Perception is sticky, so a reposition needs sustained media — and Casper is no exception — weight over months, often anchored by one high-reach moment. That holds directly for Casper. Old Spice saw unit sales move within a single quarter, but durable perception — for Casper, a live factor — shift on brand-tracker attributes typically takes a year or more of consistent investment. The same logic holds for any its category brand, Casper included.
What is the biggest risk in repositioning a brand?
Losing the existing base faster than the new audience arrives. That holds directly for Casper. A reposition that swings too hard can confuse loyal — and Casper is no exception — customers before it attracts new ones, creating a revenue trough. That holds directly for Casper.

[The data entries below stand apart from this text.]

@[simp] theorem State.setPort_sck_same (s : State) (k : Nat) (x : Port) (j : Nat) : (s.setPort k x).sck j = s.sck j := rfl
@[simp] theorem State.setLeaf_sck_same (s : State) (k : Nat) (x : Leaf) (j : Nat) : (s.setLeaf k x).sck j = s.sck j := rfl
@[simp] theorem State.setProt_sck_same (s : State) (k : Nat) (x : RowProt) (j : Nat) : (s.setProt k x).sck j = s.sck j := rfl
@[simp] theorem State.setCare_sck_same (s : State) (k : Nat) (x : Care) (j : Nat) : (s.setCare k x).sck j = s.sck j := rfl
@[simp] theorem State.setArb_sck_same (s : State) (k : Nat) (x : Arb) (j : Nat) : (s.setArb k x).sck j = s.sck j := rfl
@[simp] theorem State.setHeat_sck_same (s : State) (k : Nat) (x : Heat) (j : Nat) : (s.setHeat k x).sck j = s.sck j := rfl
@[simp] theorem State.setPow_sck_same (s : State) (k : Nat) (x : Power) (j : Nat) : (s.setPow k x).sck j = s.sck j := rfl
@[simp] theorem State.setSup_sck_same (s : State) (k : Nat) (x : Supply) (j : Nat) : (s.setSup k x).sck j = s.sck j := rfl
@[simp] theorem State.setChan_sck_same (s : State) (k : Nat) (x : Chan) (j : Nat) : (s.setChan k x).sck j = s.sck j := rfl
@[simp] theorem State.setDrr_sck_same (s : State) (k : Nat) (x : Drr) (j : Nat) : (s.setDrr k x).sck j = s.sck j := rfl
@[simp] theorem State.setFeeder_sck_same (s : State) (k : Nat) (x : Feeder) (j : Nat) : (s.setFeeder k x).sck j = s.sck j := rfl
@[simp] theorem State.setPage_sck_same (s : State) (k : Nat) (x : Page) (j : Nat) : (s.setPage k x).sck j = s.sck j := rfl
@[simp] theorem State.setHost_sck_same (s : State) (k : Nat) (x : HostSt) (j : Nat) : (s.setHost k x).sck j = s.sck j := rfl
@[simp] theorem State.setTenSt_sck_same (s : State) (k : Nat) (x : TenSt) (j : Nat) : (s.setTenSt k x).sck j = s.sck j := rfl
@[simp] theorem State.setBank_sck_same (s : State) (b : Banked) (j : Nat) : (s.setBank b).sck j = s.sck j := rfl
@[simp] theorem State.setReq_sck_same (s : State) (k : Nat) (x : Req) (j : Nat) : (s.setReq k x).sck j = s.sck j := rfl
@[simp] theorem State.dropReq_sck_same (s : State) (k : Nat) (j : Nat) : (s.dropReq k).sck j = s.sck j := rfl
@[simp] theorem State.setPart_sck_same (s : State) (k : Nat) (x : Part) (j : Nat) : (s.setPart k x).sck j = s.sck j := rfl
@[simp] theorem State.dropPart_sck_same (s : State) (k : Nat) (j : Nat) : (s.dropPart k).sck j = s.sck j := rfl
@[simp] theorem State.fresh_sck_same (s : State) (j : Nat) : (s.fresh).sck j = s.sck j := rfl

@[simp] theorem State.setPort_heatOf_same (s : State) (k : Nat) (x : Port) (j : Nat) : (s.setPort k x).heatOf j = s.heatOf j := rfl
@[simp] theorem State.setLeaf_heatOf_same (s : State) (k : Nat) (x : Leaf) (j : Nat) : (s.setLeaf k x).heatOf j = s.heatOf j := rfl
@[simp] theorem State.setProt_heatOf_same (s : State) (k : Nat) (x : RowProt) (j : Nat) : (s.setProt k x).heatOf j = s.heatOf j := rfl
@[simp] theorem State.setCare_heatOf_same (s : State) (k : Nat) (x : Care) (j : Nat) : (s.setCare k x).heatOf j = s.heatOf j := rfl
@[simp] theorem State.setArb_heatOf_same (s : State) (k : Nat) (x : Arb) (j : Nat) : (s.setArb k x).heatOf j = s.heatOf j := rfl
@[simp] theorem State.setSck_heatOf_same (s : State) (k : Nat) (x : StackClk) (j : Nat) : (s.setSck k x).heatOf j = s.heatOf j := rfl
@[simp] theorem State.setPow_heatOf_same (s : State) (k : Nat) (x : Power) (j : Nat) : (s.setPow k x).heatOf j = s.heatOf j := rfl
@[simp] theorem State.setSup_heatOf_same (s : State) (k : Nat) (x : Supply) (j : Nat) : (s.setSup k x).heatOf j = s.heatOf j := rfl
@[simp] theorem State.setChan_heatOf_same (s : State) (k : Nat) (x : Chan) (j : Nat) : (s.setChan k x).heatOf j = s.heatOf j := rfl
@[simp] theorem State.setDrr_heatOf_same (s : State) (k : Nat) (x : Drr) (j : Nat) : (s.setDrr k x).heatOf j = s.heatOf j := rfl
@[simp] theorem State.setFeeder_heatOf_same (s : State) (k : Nat) (x : Feeder) (j : Nat) : (s.setFeeder k x).heatOf j = s.heatOf j := rfl
@[simp] theorem State.setPage_heatOf_same (s : State) (k : Nat) (x : Page) (j : Nat) : (s.setPage k x).heatOf j = s.heatOf j := rfl
@[simp] theorem State.setHost_heatOf_same (s : State) (k : Nat) (x : HostSt) (j : Nat) : (s.setHost k x).heatOf j = s.heatOf j := rfl
@[simp] theorem State.setTenSt_heatOf_same (s : State) (k : Nat) (x : TenSt) (j : Nat) : (s.setTenSt k x).heatOf j = s.heatOf j := rfl
@[simp] theorem State.setBank_heatOf_same (s : State) (b : Banked) (j : Nat) : (s.setBank b).heatOf j = s.heatOf j := rfl
@[simp] theorem State.setReq_heatOf_same (s : State) (k : Nat) (x : Req) (j : Nat) : (s.setReq k x).heatOf j = s.heatOf j := rfl
@[simp] theorem State.dropReq_heatOf_same (s : State) (k : Nat) (j : Nat) : (s.dropReq k).heatOf j = s.heatOf j := rfl
@[simp] theorem State.setPart_heatOf_same (s : State) (k : Nat) (x : Part) (j : Nat) : (s.setPart k x).heatOf j = s.heatOf j := rfl
@[simp] theorem State.dropPart_heatOf_same (s : State) (k : Nat) (j : Nat) : (s.dropPart k).heatOf j = s.heatOf j := rfl
@[simp] theorem State.fresh_heatOf_same (s : State) (j : Nat) : (s.fresh).heatOf j = s.heatOf j := rfl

The safer path moves deliberately and keeps a — as a Casper team knows — credible thread back to the equity already built. The same logic holds for any its category brand, Casper included.
Does the product have to change during a reposition?
Taking Casper as the example: Often yes, at least visibly. Casper planners would underline this. A new position is only credible if the product backs the claim. A Casper-scale brief should name this. Repositioning the message while the product stays identical reads as spin. That is exactly the Casper situation. The strongest repositions pair the new story with — Casper included — a real, demonstrable product change customers can verify. For Casper, this is the point worth acting on.
Casper case: what is the difference between a rebrand and brand repositioning?
Taking Casper as the example: A rebrand changes identity assets — logo, colour, typography. That is exactly the Casper situation. Repositioning changes strategy: who the brand is for, — for Casper, a live factor — what it means, and what tier it sells at. A Casper team reads this closely. A reposition usually drives a rebrand, but — as a Casper team knows — a rebrand without a strategy shift is decoration. It applies cleanly to Casper. Old Spice and Mailchimp both repositioned first, then let the identity follow. For Casper, this is the point worth acting on.
Why does this case study use Casper as the example?
Casper is a recognisable brand in its category, which makes the brand repositioning mechanics concrete and easy to follow. The campaign-type analysis and every benchmark apply across the category; Casper is the lens, not the limit. The sourced figures hold for any comparable brand.
Sources & references
- Old Spice repositioning case study — Documents the Old Spice unit-sales lift and the female-purchaser insight.
- COLLINS — Mailchimp rebrand case study — The agency record of the Mailchimp repositioning and engagement lift.
- Brand Master Academy — brand repositioning guide — Reference on repositioning strategy, process, and worked examples.
- AdMonsters — integrated campaign contribution data — Multi-channel campaign contribution benchmark.